Apache Hadoop Flashcards
What is Hadoop?
open-source software framework for distributed storage and processing of large data sets, using a clustered network of machines
What are the key components of Apache Hadoop? (3)
- HDFS
- YARN
- MapReduce
what is a node?
a physical or virtual machine that is part of a Hadoop cluster
What is a daemon?
a background process
State the daemons related to YARN (computing) (3)
- NodeManager daemon
- ResourceManager daemon
- JobHistoryServer daemon
State the daemons related to HDFS (storage) (3)
- NameNode daemon
- DataNode daemon
- SecondaryNameNode daemon
Describe the characteristics of the leader in leader-follower architecture (4)
- Aware of the follower nodes
- Receives external requests
- Decides which nodes execute what and when
- Communicates with follower nodes
Describe the characteristics of the follower in leader-follower architecture (2)
- Acts as a worker node
- Executes tasks that leader tells it to
Which two nodes operate in a leader-follower architecture?
Leader: NameNode
Follower(s): DataNode
What is HDFS?
Shared distributed storage among the nodes of the Hadoop cluster, tailored to map reduce jobs
Where do daemons run?
On nodes
What is the HDFS responsible for storing?

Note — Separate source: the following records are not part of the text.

-- ==== Sys2Proof/Tests/Slice0.lean ====
section
/-! SUPPORT. Tests/Slice0: the WellFormed smoke test, each command's decoding from a word written out from
30_encoding.md R78 and R81, one-step tests whose expected values are those of 95_test_vectors.md (named in each
docstring), and for every statement with hypotheses a state that meets them. -/

namespace Sys2Proof.Tests

open Sys2Proof.Machine

/-! ### WellFormed -/

theorem test_wf_accepts : Instr.wellFormed (.fget 255 63 127) = true := by decide
theorem test_wf_refuses_slot : Instr.wellFormed (.fget 256 0 1) = false := by decide
theorem test_wf_refuses_boff : Instr.wellFormed (.fput 0 64 1) = false := by decide
theorem test_wf_refuses_blen : Instr.wellFormed (.fput 0 0 128) = false := by decide
theorem test_wf_refuses_tpdo : Instr.wellFormed (.ptxreq 256) = false := by decide

/-! ### Decoding, from words written out from R78's fields and R81's table -/

/-- A10: OP 0x00. -/
theorem test_decode_nop : decode 0x12345600 = .ok .nop := by decide
/-- A1: OP 0x01, IDX 0x0A at [15:8], BOFF 12 at [21:16], BLEN 16 at [28:22]. -/
theorem test_decode_fget : decode (0x01 + (0x0A <<< 8) + (12 <<< 16) + (16 <<< 22)) = .ok (.fget 10 12 16) := by
  decide
/-- A2: OP 0x02, IDX 7, BOFF 56, BLEN 8. -/
theorem test_decode_fput : decode 0x02380702 = .ok (.fput 7 56 8) := by decide
/-- A5: BLEN at its largest value; A12: c[31:29] do not matter. -/
theorem test_decode_fget_blen : decode 0x1FC00A01 = .ok (.fget 10 0 127) ∧
    decode 0xE4000A01 = .ok (.fget 10 0 16) := by decide
/-- A17. -/
theorem test_decode_pcreate : decode 0x00000010 = .ok .pcreate := by decide
theorem test_decode_pdestroy : decode 0x00000011 = .ok .pdestroy := by decide
/-- A9: IDX 0xFF. -/
theorem test_decode_ptxreq : decode 0x0000FF12 = .ok (.ptxreq 255) := by decide
theorem test_decode_ptask : decode 0xAB000013 = .ok .ptask := by decide
/-- E1: IMM16 0x2310 at [31:16]. -/
theorem test_decode_ealarm : decode 0x23100020 = .ok (.ealarm 0x2310) := by decide
theorem test_decode_eclear : decode 0x00000021 = .ok .eclear := by decide
theorem test_decode_eforce : decode 0x00000022 = .ok .eforce := by decide
theorem test_decode_ecobid : decode 0x00000023 = .ok .ecobid := by decide
theorem test_decode_scobid : decode 0x00000030 = .ok .scobid := by decide
theorem test_decode_svalid : decode 0x00000031 = .ok .svalid := by decide
theorem test_decode_fack : decode 0x00000040 = .ok .fack := by decide
theorem test_decode_fclr : decode 0x00000041 = .ok .fclr := by decide
/-- A13 to A16: undefined. -/
theorem test_decode_undefined : [0x03, 0x14, 0x42, 0xFF].map (fun c => (decode c).toOption) =
    [none, none, none, none] := by decide
/-- The decoder through the table's numbering of bits. -/
theorem test_decode_table : decodeTableWord 32 0x02380702 = some (.fput 7 56 8) := by decide

/-! ### The states the tests start from -/

/-- The next state, when there is one. -/
def next? (r : Result) : Option State :=
  match r with
  | .next s => some s
  | .fault _ => none
  | .refused _ => none

/-- The test configuration with two RPDOs and two TPDOs: slots rx 0, 1, tx 2, 3, emcy 4, sync 5, scr 6. -/
def small : Params := { Params.testConfig with nRpdo := 2, nTpdo := 2, elemCap := 32 }

/-- Reset with the small configuration. -/
def idle : State := State.resetWith small

/-- A definition with one mapping entry. -/
def define (comm : Word) (tt : BitVec 8) (m : Word) : PdoDef :=
  { comm := comm, ttype := tt, mapCnt := 1, map := (Vector.replicate 8 0).set 0 m }

/-- A TPDO definition with one mapping entry. -/
def defineTx (comm : Word) (tt : BitVec 8) (m : Word) : TxDef :=
  { base := define comm tt m, chg := false, inhibit := 0, syncStart := 0 }

/-- RPDO 0 asynchronous, TPDO 0 cyclic with type 1, the other two INVALID. -/
def defined : State :=
  { idle with
    defRx := [define 0x201 255 0x60400010, PdoDef.reset]
    defTx := [defineTx 0x181 1 0x60410010, TxDef.reset] }

/-- The 16-bit object 0x6040 at address 0x100, 2-aligned: SEL 1 (R112). -/
def elem16 : Elem := { kind := .data, off := 0, w := 2, addr := 0x100, sel := 1, hookId := none }

/-- A compiled cyclic TPDO with a cycle of two SYNCs, the next of which hits. -/
def cyclic : TxEntry :=
  { totLen := 2, sync := true, cls := .syncCyc, ncyc := 2, chg := false,
    elems := [{ elem16 with addr := 0x102 }], syncCnt := 1, req := false, primed := false, prev := 0 }

/-- A compiled event-driven TPDO, requested. -/
def event : TxEntry :=
  { cyclic with sync := false, cls := .event, ncyc := 0, syncCnt := 0, req := true }

/-- Slot fields of a registered receive slot with a new frame. -/
def received (id : CobId) (len : Nat) : Slot :=
  { Slot.reset with id := id, len := len, data := 0x1234, new := true, reg := true }

/-- An active set: RPDO 0 asynchronous and RPDO 1 synchronous, each with a new frame, TPDO 0 cyclic, TPDO 1
event-driven; the SYNC slot installed with a SYNC waiting. -/
def live : State :=
  { idle with
    active := true
    crx := [some ⟨2, false, [elem16]⟩, some ⟨2, true, [elem16]⟩]
    ctx := [some cyclic, some event]
    slots := [received 0x201 2, received 0x301 2, { Slot.reset with id := 0x181, len := 2 },
      { Slot.reset with id := 0x281, len := 2 }, Slot.reset, { received 0x080 0 with hpRx := true }, Slot.reset]
    syncInstalled := true
    validIn := true
    mem := [(0x102, 0x55)] }

/-- `live` after a SYNC: TPDO 0's frame handed to the transport. -/
def handed : State :=
  { live with
    chainCur := some 0
    slots := live.slots.modify 2 fun sl => { sl with txst := .ready } }

/-- Two synchronous TPDOs, one on the bus and one queued. -/
def queued : State :=
  { live with
    ctx := [some cyclic, some cyclic]
    chain := [1]
    chainCur := some 0
    slots := (live.slots.modify 2 fun sl => { sl with txst := .sending }).modify 3 fun sl =>
      { sl with txst := .filling } }

/-- The EMCY slot holds a frame the transport has not sent. -/
def emcyBusy : State := { idle with slots := idle.slots.modify 4 fun sl => { sl with txst := .ready, len := 8 } }

/-- The EMCY slot is inhibited. -/
def emcyInhibited : State := { idle with slots := idle.slots.modify 4 fun sl => { sl with inh := true } }

/-- One agent's step is asked for. -/
def asked (x : Input) (s : State) : State := { s with inputs := [x] }

/-! ### One step of each command -/

/-- A10, K1. -/
theorem test_nop : (next? (exec .nop { idle with status := .busy })).map (·.status) = some .ok := by decide

/-- The scratch slot of vectors B1 to B7. -/
def scratch : State :=
  { State.reset with slots := State.reset.slots.modify 10 fun sl => { sl with data := 0x0123456789ABCDEF } }

/-- B2. -/
theorem test_fget : (next? (exec (.fget 10 4 12) scratch)).map (fun t => (t.res0, t.res1, t.status)) =
    some (0x00000CDE, 0, .ok) := by decide
/-- B11: 60 + 5 > 64. -/
theorem test_fget_errArg : (next? (exec (.fget 10 60 5) scratch)).map (·.status) = some .errArg := by decide
/-- B7: only bits 13 to 15 change, to 0, 1, 0. -/
theorem test_fput : (next? (exec (.fput 10 13 3) { scratch with arg0 := 0xA })).map
    (fun t => ((t.slot 10).data, t.status)) = some (0x0123456789AB4DEF, .ok) := by decide
/-- B14: the slot is Ready. -/
theorem test_fput_busy : (next? (exec (.fput 2 0 8) handed)).map (fun t => (t.status, t.slots)) =
    some (.busy, handed.slots) := by decide

/-- PC15: the entry's 8 bits are not the object's 16. -/
theorem test_pcreate_fail : (next? (exec .pcreate { idle with
    defRx := [define 0x201 255 0x60400008, PdoDef.reset] })).map
    (fun t => (t.status, t.cfgErr, t.fault, t.active)) = some (.cfgFail, 0x00080007, 0x10, false) := by decide
/-- Program P3, RTSTAT of TPDO 0 (type 1, TOTLEN 2) after PCREATE: 0x123. -/
theorem test_pcreate : (next? (exec .pcreate defined)).map (fun t =>
    (t.status, t.active, t.readReg (.txDef 0 .rtStat), (t.slot 0).reg, (t.slot 0).id, (t.slot 2).id)) =
    some (.ok, true, 0x123, true, 0x201, 0x181) := by decide
/-- PC34: a handed and a queued frame are withdrawn. -/
theorem test_pdestroy : (next? (exec .pdestroy { queued with
    slots := queued.slots.modify 2 fun sl => { sl with txst := .ready } })).map
    (fun t => ((t.slot 2).txst, (t.slot 3).txst, t.chain, t.chainCur, t.active)) =
    some (.idle, .idle, [], none, false) := by decide
/-- RT18, RT19. -/
theorem test_ptxreq_errors : (next? (exec (.ptxreq 5) live)).map (·.status) = some .errArg ∧
    (next? (exec (.ptxreq 1) defined)).map (·.status) = some .errState := by decide
/-- R145: REQ is set. -/
theorem test_ptxreq : (next? (exec (.ptxreq 0) live)).map
    (fun t => ((t.txEntry 0).map (·.req), (t.txEntry 1).map (·.prev), t.status)) =
    some (some true, some 0, .ok) := by decide

/-- R131, as RT1: the element's two bytes are stored little-endian and counted, and NEW falls. -/
theorem test_ptask_decodes : (next? (exec .ptask live)).map
    (fun t => (t.mem.read 0x100, t.mem.read 0x101, t.rxCnt, (t.slot 0).new, (t.slot 1).new)) =
    some (0x34, 0x12, [1, 0], false, true) := by decide
/-- RT7: the sample is taken, handed to the transport and counted. -/
theorem test_ptask_sends : (next? (exec .ptask { live with mem := [(0x102, 0x2A), (0x103, 0xEF)] })).map
    (fun t => ((t.slot 3).data, (t.slot 3).len, (t.slot 3).txst, t.txCnt)) =
    some (0xEF2A, 2, .ready, [0, 1]) := by decide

Input and output of MapReduce jobs
How is data stored within the HDFS?
In blocks
What is the default block size?
128MB
How is the minimum parallelisation unit determined?
by the HDFS block size, e.g., mappers will work on a block
Why is 128MB the ideal block size?
it balances parallelisation opportunity (favours smaller blocks) with data processing throughput (favours larger blocks)

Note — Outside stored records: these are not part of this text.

-- ==== Sys2Proof/Config.lean ====
section
/-! DEFINITION. What one L8 fixes: the capacities of the part (00_scope.md, the part at a glance), and the FREE VALUES, opaque
constants without a body for what the spec leaves open (log entries 4, 13, 14 and 15). Nothing can be proved of a free value. -/

namespace Sys2Proof.Config

open Sys2Proof Sys2Proof.Machine

/-! ## Capacities -/

/-- Correlator pairs of the bank (R65). -/
def pairs : Nat := 96
/-- Records of the Window Store (R77). -/
def records : Nat := 12
/-- Places of the Result Queue (R193). -/
def resultPlaces : Nat := 48
/-- A non-reply slot is available below this length of the Result Queue (R193). -/
def nonReplyPlaces : Nat := 44
/-- Places of the Label Queue (R161). -/
def labelPlaces : Nat := 32
/-- Places of the Command Buffer (R191). -/
def bufferPlaces : Nat := 4
/-- Records of the Fault History (R181). -/
def historyPlaces : Nat := 16
/-- Entries of a findings list (R121). -/
def findingPlaces : Nat := 16
/-- Keys of a Retry List (R124). -/
def retryPlaces : Nat := 16
/-- Characters of a label text (R160). -/
def labelChars : Nat := 120
/-- The bound at which a count of 32 bits saturates (R179, R197, R201). -/
def count32 : Nat := 4294967295
/-- The bound at which a Lot Record count saturates (R140). -/
def lotCount : Nat := 16777215
/-- The last serial of a range (R142). -/
def lastSerial : Nat := 99999999
/-- Frame events after its taking by which a computation completes (R99). -/
def computeFrames : Nat := 48
/-- Milliseconds by which a validation completes (R173). -/
def validationMs : Nat := 50
/-- Frames, or frame periods of the reference clock, in one millisecond (00_scope.md, Conventions; log entry 5). -/
def framesPerMs : Nat := 96

/-! ## Free values -/

/-- FREE VALUE (log entry 4). The command a message of a command type with a non-empty set of fields carries, from its payload
bytes, or none where they do not fit: the spec gives no payload layouts (00_scope.md, Layouts). -/
opaque decodeFields : Nat → List Byte → Option Command

/-- FREE VALUE (log entry 4). The payload bytes of an upstream message: the spec gives no payload layouts (00_scope.md, Layouts). -/
opaque encodePayload : Message → List Byte

/-- FREE VALUE (log entry 13). The role that a stored role of unknown code acts as, before validation refuses it. -/
opaque unknownRole : Nat → Role

/-- FREE VALUE (log entry 13). The class action that a stored one of unknown code acts as, before validation refuses it. -/
opaque unknownAction : Nat → Action

/-- FREE VALUE (log entry 13). The step-report rule that a stored one of unknown code acts as. -/
opaque unknownReport : Nat → ReportRule

/-- FREE VALUE (log entry 14). What a step reads from a segment entry that is not defined. -/
opaque undefinedSegment : Nat → Segment

/-- FREE VALUE (log entry 14). The segment index that a plan entry which is no SEGMENT entry gives a step, before validation refuses
such a plan. -/
opaque undefinedEntry : Nat → Nat

/-- FREE VALUE (log entry 14). What the Figure Unit reads from a mask that is not defined. -/
opaque undefinedMask : Nat → Mask

/-- FREE VALUE (log entry 14). What the Figure Unit reads from a CALIBRATION entry that is not defined. -/
opaque undefinedCalibration : NestId → Calibration

/-- FREE VALUE (log entry 14). The rule of a grading that no defined rule matches. -/
opaque unmatchedRule : Tally → GradeRule

/-- FREE VALUE (log entry 14). The fields of a named template that is not defined. -/
opaque undefinedTemplate : Nat → List LabelField

/-- FREE VALUE (log entry 14). The sums of a fundamental that the record of a judged figure does not hold. -/
opaque missingSum : Channel → Pair

/-- FREE VALUE (log entry 15). The detail of a DISPOSAL_STALL raised while both queues have a place. -/
opaque stallWithPlaces : NestId → StallDetail

end Sys2Proof.Config
end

How does a file that is smaller than block size occupy the block?
It only occupies the same amount of disk space as the size of the file, so not the entire 128MB
What is the purpose of the NameNode?
to manage the filesystem namespace, filesystem tree and metadata for all files and directories in the tree
What is the purpose of the DataNodes?
store and retrieves blocks when instructed and to implement block caching for blocks which are frequently accessed
Which node does the DataNode report to?
the NameNode
Where is the data for the filesystem tree and the related metadata stored?
persistently on the local disk in the form of two files: the namespace image and the edit log
What does the NameNode know about the files in the HDFS?
Which datanodes possess the blocks for a given file and where they are located (but not persistently)
How many DataNodes are there per cluster?
at least one
How many NameNodes are there per cluster?
only one